Поначалу мне грех была жаловаться. Стояло лето и меня часто выгуливали. Более того, замечал, как разнообразные женские платья пытались привлечь мое внимание. Но зачем они мне, когда я так горд и самодостаточен! Лишь однажды я изменил принципам, и это преобразило мою жизнь. Я встретил Прекрасное Платье, впечатлившее меня интеллигентностью и сдержанными манерами. Мы провели рядом весь вечер. И хотя мой хозяин пыжился, пытаясь впечатлить его хозяйку, без меня он выглядел бы мокрой курицей или белой вороной. Только я придал ему романтический образ, и поэтому хозяйка платья обратила на него внимание.
Впрочем, все было не так. Вначале меня оценило Платье, выразив свое восхищение присущей мне интеллигентностью, которую подчеркивал небольшой томик в руке хозяина. Он вообще-то странноватый. Сколько себя помню, постоянно с непонятными целями таскает какую-нибудь книженцию. Конечно, иногда ее обложка гармонирует со мной, но чаще образует цветовой диссонанс. Это меня раздражает. Ну как авоська с торчащими из нее перьями лука или пучками морковки. Представляете, белый костюм и авоська с морковкой. Но в тот вечер все было гармонично. Мы с Платьем, хозяин с хозяйкой, прекрасный летний вечер. Представилось, что именно так происходят перемены в жизни. И теперь каждый вечер меня будут выгуливать в сопровождении роскошного Платья. Я не возражаю даже против элегантного томика в руке хозяина, но только ради бога, чтобы обложка была пастельных тонов. Конечно, ее придется поискать. Но что не сделаешь ради душевной гармонии, помня, что она следует за внешней.
Так, в редких прогулках с Платьем, прошло лето, и закончились мои замечательные деньки. Правда к тому времени меня перевесили в другой шкаф, где публика была приличнее. Джинсы уже не валялись вперемешку с майками и носками. Исчезли рубашки, производившие отвратительное впечатление дикими манерами. Это мне нравилось. Появились вещи, говорившие, что у хозяина внезапно появился вкус. В соседнем шкафу висело то самое Платье. От него исходил незабываемый аромат первой встречи.
Романтические мысли переполняли меня. До сих пор не понимаю, как это в темном шкафу, среди посредственностей могут рождаться такие образы. Скорее всего это наследственное. Припоминаю, как продавец магазина, помогая будущему хозяину облачиться, прищелкнул языком: «Порода видна сразу». Жаль, тогда не удалось рассмотреть бирку на моей вешалке. По-моему, там крупно было написано «Paris». Не владею иностранными языками, но кажется, это отголосок моей родословной. Возможно, со временем стоит составить генеалогическое дерево. Вполне вероятно, моя гордость и манеры проистекают от родства с королевскими мантиями.

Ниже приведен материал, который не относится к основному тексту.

-- ==== Sys2Proof/Syntax.lean ====
section
/-! DEFINITION. The commands of the HD9612: one constructor for each row of the table of operations and events. -/

namespace Sys2Proof
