-- ==== Sys2Proof/Machine/StOut.lean ====
section
/-! DEFINITION. What the device sends out, as a trace (the model's own field, assumption log, entry 3). -/

namespace Sys2Proof.Machine

/-- The way to the memory of a ring pair's requester (R27): PCIe memory requests of the management endpoint, CXL.io requests of a CXL host port, or
MemRd and MemWr flits of a Bromet port; that of a descriptor from another switch or from a policy module's queue is asked for there (R165, R466). -/
inductive HostPath where
  | mgmt
  | cxlIo (port : Nat)
  | flits (port : Nat)
  | relay (switch : Nat)
  | queue (module : Nat)
  deriving DecidableEq, Repr, Inhabited

/-- One thing the device sends or drives. -/
inductive Emit where
  /-- a completion at the pins of `port` -/
  | cmp (port : Nat) (dst : Endpoint) (tag : Nat) (k : CmpKind) (status : Status) (data : Option Line) (poison echo : Bool)
  /-- results of an AtomComb -/
  | cmpComb (port : Nat) (tag : Nat) (results : List CombRes) (poison : Bool)
  /-- a snoop to an endpoint with its snoop tag; `bi` as a CXL back-invalidate snoop (R112) -/
  | snp (dst : Endpoint) (line : Nat) (k : SnpKind) (bi : Bool) (stag : Nat)
  | ringBcast (line : Nat) (k : SnpKind)
  | biConflictAck (dst : Endpoint) (line : Nat)
  /-- a read of host memory for a descriptor, an image or a buffer -/
  | hostRead (via : HostPath) (handle addr len : Nat)
  /-- a completion record at slot `slot` of the ring's completion ring (R43, R44) -/
  | record (via : HostPath) (ring slot : Nat) (bytes : BitVec 256) (split : Bool)
  | shadow (via : HostPath) (ring : Nat) (value : Word)
  /-- a NOTIFY message to the host of a Bromet port: ring, generation, records written modulo 2^17 (R45, R424) -/
  | notify (port ring gen written : Nat)
  | msix (vector : Nat)
  /-- an MSI-X message of a CXL host port (R443) -/
  | cxlMsix (port vector : Nat)
  | regData (requester off : Nat) (value : Word)
  | boardData (off : Nat) (value : Word)
  /-- a request sent toward its home on a bridle, with its flit type and subtype (R92, R349) -/
  | forward (port : Nat) (bridle : Word) (code : Nat × Nat) (req : Req)
  /-- a descriptor forwarded to a switch over TC4 (R165), and a record returned for one; switches from 0x7FFF on stand for the
  queues of policy modules (R466) -/
  | forwardDesc (switch : Nat) (handle : Nat) (desc : Line)
  /-- a tenant reset asks the home of a forwarded operation to abort it (R53, R165) -/
  | forwardAbort (switch : Nat) (handle : Nat)
  | returnRecord (switch : Nat) (handle : Nat) (status : Status) (r0 r1 : Word)
  | logRing (slot : Nat) (r : ErrRec)
  | pmEvent (key : Key) (kind : Nat) (value : Word)
  | gmEvent (port : Nat) (r : ErrRec)
  | fenceNotice (switch : Nat) (n : Notice)
  /-- a cell, packet or message to a port, by kind and fields -/
  | send (port : Nat) (what : String) (fields : List Nat)
  /-- a pin driven -/
  | pin (name : String) (level : Bool)
  deriving DecidableEq, Repr, Inhabited

end Sys2Proof.Machine
end

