-- ==== Sys2Proof/Machine/Coh.lean ====
section
/-! DEFINITION. Operations of the home agent partitions (04): partition and filter set of a line, holders, blocking,
snoops, completions and the progress of a transaction. -/

namespace Sys2Proof.Machine

/-! ## Lines, partitions, sets -/

/-- The home agent partition of a pool offset (R88). -/
def partOf (off : Nat) : Nat :=
  (List.range 10).foldl (fun h i => h ^^^ bitsOf off (6 + 4 * i) 4) 0 ^^^ bitsOf off 46 2

def linePart (line : Nat) : Nat := partOf (line * 64)

/-- The filter set of a line (R94). -/
def filterSet (line : Nat) : Nat := (line ^^^ (line * 64 / 2 ^ 24)) % 2 ^ 18

/-- The pool line that a request names. -/
def reqLine (r : Req) : Nat := r.addr.toNat % 2 ^ 48 / 64
def reqPart (r : Req) : Nat := linePart (reqLine r)

def dirAt (s : State) (line : Nat) : Option DirEntry := tblFind s.coh.dir line
def setDir (s : State) (line : Nat) (e : DirEntry) : State := { s with coh := { s.coh with dir := tblPut s.coh.dir line e } }
def dropDir (s : State) (line : Nat) : State := { s with coh := { s.coh with dir := tblErase s.coh.dir line } }
def setTrans (s : State) (line : Nat) (t : Trans) : State :=
  { s with coh := { s.coh with trans := tblPut s.coh.trans line t } }
def dropTrans (s : State) (line : Nat) : State := { s with coh := { s.coh with trans := tblErase s.coh.trans line } }
def setHot (s : State) (line : Nat) (h : Hot) : State := { s with atm := { s.atm with hot := tblPut s.atm.hot line h } }

/-- The mode of a line (R147). -/
def farMode (s : State) (line : Nat) : FarMode := ((hotAt s line).map (·.mode)).getD .near

/-- Whether a line is Blocked (R98, R148): a transaction holds it, or it is ENTERING or LEAVING. -/
def lineBlocked (s : State) (line : Nat) : Bool :=
  (transAt s line).isSome || farMode s line == .entering || farMode s line == .leaving

/-- Trackers in use in a partition (R90). -/
def trackersBusy (s : State) (part : Nat) : Nat :=
  (s.coh.trans.filter (fun e => e.2.tracker && linePart e.1 == part)).length
def trackerFree (s : State) (part : Nat) : Bool := decide (trackersBusy s part < 4096)

/-! ## Holders and the registry (R94, R95) -/

def registered (s : State) (part ep : Nat) : Bool := tblGet s.coh.registry (part * 65536 + ep) false
/-- Whether a partition has marked an endpoint fenced (R109). -/
def epFenced (s : State) (part : Nat) (e : Endpoint) : Bool :=
  tblFind s.coh.registry (part * 65536 + e.toNat) == some false
def register (s : State) (part : Nat) (e : Endpoint) : State :=
  if epFenced s part e then s
  else { s with coh := { s.coh with registry := tblPut s.coh.registry (part * 65536 + e.toNat) true } }

/-- Registered endpoints of a partition. -/
def registry (s : State) (part : Nat) : List Endpoint :=
  (s.coh.registry.filter (fun e => e.2 && e.1 / 65536 == part)).map (fun e => BitVec.ofNat 16 (e.1 % 65536))

/-- Recorded holders: precise ones, or every registered endpoint of the coarse groups; the ring as one. -/
def holders (s : State) (line : Nat) (e : DirEntry) : List Holder :=
  let eps := match e.coarse with
    | some v => (registry s (linePart line)).filter (fun (x : Endpoint) => v.getLsbD (x.toNat / 1024))
    | none => e.precise.filter (fun x => !epFenced s (linePart line) x)
  eps.map .ep ++ (if e.ring then [.ring] else [])

/-- The owner of an E or M entry. -/
def ownerOf (e : DirEntry) : Option Holder :=
  if e.st = .s then none else if e.ring then some .ring else e.precise.head?.map .ep

/-- Whether an endpoint is that of a ring member: a logical Trestle unit, or the device's own agents (R106, R339). -/
def ringEp (s : State) (e : Endpoint) : Bool :=
  let base := fld s trestleBase 0 16
  (epPort s e).isNone && (e == devEp s || decide (base ≤ e.toNat ∧ e.toNat < base + 64))

/-- An endpoint as a holder: the ring counts as one (R106). -/
def epHolder (s : State) (e : Endpoint) : Holder := if ringEp s e then .ring else .ep e

/-- The requester as a holder (R106). -/
def asHolder (r : Req) : Holder := if r.origin = .ring then .ring else .ep r.src

/-- An entry with one holder. -/
def oneHolder (s : State) (st : DirState) (h : Holder) : DirEntry :=
  match h with
  | .ep e => { st := st, precise := [e], age := s.coh.ageCtr }
  | .ring => { st := st, ring := true, age := s.coh.ageCtr }

/-- Add a sharer (R94): a fifth moves the entry to coarse holders. -/
def addSharer (e : DirEntry) (h : Holder) : DirEntry :=
  match h with
  | .ring => { e with st := .s, ring := true }
  | .ep x =>
    match e.coarse with
    | some v => { e with st := .s, coarse := some (v ||| (1 : BitVec 64) <<< (x.toNat / 1024)) }
    | none =>
      if e.precise.contains x then { e with st := .s }
      else if e.precise.length < 4 then { e with st := .s, precise := e.precise ++ [x] }
      else
        let v := (x :: e.precise).foldl (fun v y => v ||| (1 : BitVec 64) <<< (y.toNat / 1024)) (0 : BitVec 64)
        { e with st := .s, precise := [], coarse := some v }

/-- Remove one endpoint from an entry; `none` when no holder is left. -/
def removeHolder (e : DirEntry) (x : Endpoint) : Option DirEntry :=
  match e.coarse with
  | some _ => some e
  | none =>
    let p := e.precise.filter (· != x)
    if p.isEmpty && !e.ring then none else some { e with precise := p }

/-- Put a new entry, stamping its allocation order. -/
def newDir (s : State) (line : Nat) (e : DirEntry) : State :=
  let age := match dirAt s line with
    | some o => o.age
    | none => s.coh.ageCtr
  let s := setDir s line { e with age := age }
  { s with coh := { s.coh with ageCtr := s.coh.ageCtr + 1 } }

/-- Requests whose completion makes a filter entry. -/
def grantKind : ReqKind → Bool
  | .rdShared => true
  | .rdOwn => true
  | .atomNear => true
  | _ => false

/-- Whether two lines share a filter set (R94). -/
def sameSet (a b : Nat) : Bool := linePart a == linePart b && filterSet a == filterSet b

/-- Entries of a line's set in use: those made, and those that open grants will make (R94). -/
def setUsed (s : State) (line : Nat) : Nat :=
  (s.coh.dir.filter (fun e => sameSet e.1 line)).length +
  (s.coh.trans.filter (fun e => sameSet e.1 line && (dirAt s e.1).isNone && (match e.2.kind with
    | .req r => grantKind r.kind && !e.2.replied
    | .recalls _ _ => false))).length

/-- Whether an earlier request of the line's set waits for an entry (R97). -/
def entryWaiter (s : State) (line : Nat) (r : Req) : Bool :=
  s.coh.waitQ.any (fun x => decide (x.hseq < r.hseq) && reqLine x != line && sameSet (reqLine x) line && grantKind x.kind &&
    (dirAt s (reqLine x)).isNone && !lineBlocked s (reqLine x) && farMode s (reqLine x) == .near)

/-- Whether the filter has an entry for the line, or room for one in its set that no earlier request waits for (R94, R97). -/
def entryRoom (s : State) (line : Nat) (r : Req) : Bool :=
  (dirAt s line).isSome || (decide (setUsed s line < 16) && !entryWaiter s line r)

/-- Whether a request may take a tracker of its partition: one is free and no earlier request waits for one (R90). -/
def trackerFor (s : State) (line : Nat) (r : Req) : Bool :=
  trackerFree s (linePart line) &&
  !(s.coh.inbox ++ s.coh.waitQ).any (fun x => s.coh.starved.contains x.num && linePart (reqLine x) == linePart line && decide (x.hseq < r.hseq))

/-! ## Subtypes (R92, R149, R153) -/

/-- Flit type and subtype of a request. -/
def reqCode : ReqKind → Nat × Nat
  | .rdNC => (1, 0)
  | .rdShared => (1, 1)
  | .rdOwn => (1, 2)
  | .atomNear => (1, 3)
  | .wrLine => (2, 0)
  | .wrPtl => (3, 0)
  | .atomFar => (4, 0)
  | .atomComb => (4, 1)

/-- Subtype of a completion. -/
def cmpCode : CmpKind → Nat
  | .cmpWr => 0
  | .cmpWb => 1
  | .cmpI => 2
  | .cmpS => 3
  | .cmpE => 4
  | .cmpM => 5
  | .cmpAtom => 6
  | .gntAck => 7
  | .cmpFence => 8
  | .cmpFar => 9
  | .cmpComb => 0xA
  | .cmpErr => 0xF

/-- Subtype of a snoop. -/
def snpCode : SnpKind → Nat
  | .inv => 1
  | .shr => 2
  | .cur => 3

/-! ## Data -/

/-- Set a sticky bit of SLICE_HOME_ERR (R114). -/
def homeErr (s : State) (part bit : Nat) : State := setBit s (sliceBase part + 0x8010) bit

/-- Set the dirty bit of a backed sector at the point where the home orders a write (R194). -/
def markDirty (s : State) (line : Nat) : State :=
  match backIdOf s (line / 1024) with
  | none => s
  | some id =>
    match backById s id with
    | some b => setBack s id (dirtySector s b (line / 64 % 16))
    | none => s

/-- Write the memory copy of a line, noting poison stored (R93). -/
def storeLine (s : State) (line : Nat) (d : Line) (poison : Bool) : State :=
  let s := memLineWrite s line d poison
  if poison then homeErr s (linePart line) 3 else s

Увы, мои прогулки с роскошным Платьем стали редкими. Хотя от этого их значимость для меня лишь возросла. По секрету сообщу: в своем шкафу начал готовить восстание под лозунгом: «Мы все едины» с целью объединить костюмы и платья в одной, как ныне говорят, локации. Слово, конечно красивое, но мне привыкшему к традиционному языку из книг хозяина, ближе «шкаф». И звучит романтичнее: «Мы с вами опять встретились в этом уютном шкафу». И в ответ: «Да сударь, это так необычно, хотя темновато, и я не смогу оценить по достоинству вашу стать и манеры».
И вот случилось долгожданное. Хозяева задумали путешествие и не куда-нибудь, а в Санкт-Петербург. И мы с Платьем оказались в одном чемодане. Пусть тесновато для истинно романтической встречи, но мы были вместе и это главное. Теперь-то я произведу на нее впечатление не только изысканными манерами, пуговицами и лацканами, но и интеллектом, которым пропитана каждая нитка! Платье почему-то молчало, лишь изредка соглашаясь с моими блестящими умозаключениями. Кажется, в этом чемодане я превзошел самого Сократа. Ничего удивительного. Как говаривали классики, убогое пространство определяет широту мыслей.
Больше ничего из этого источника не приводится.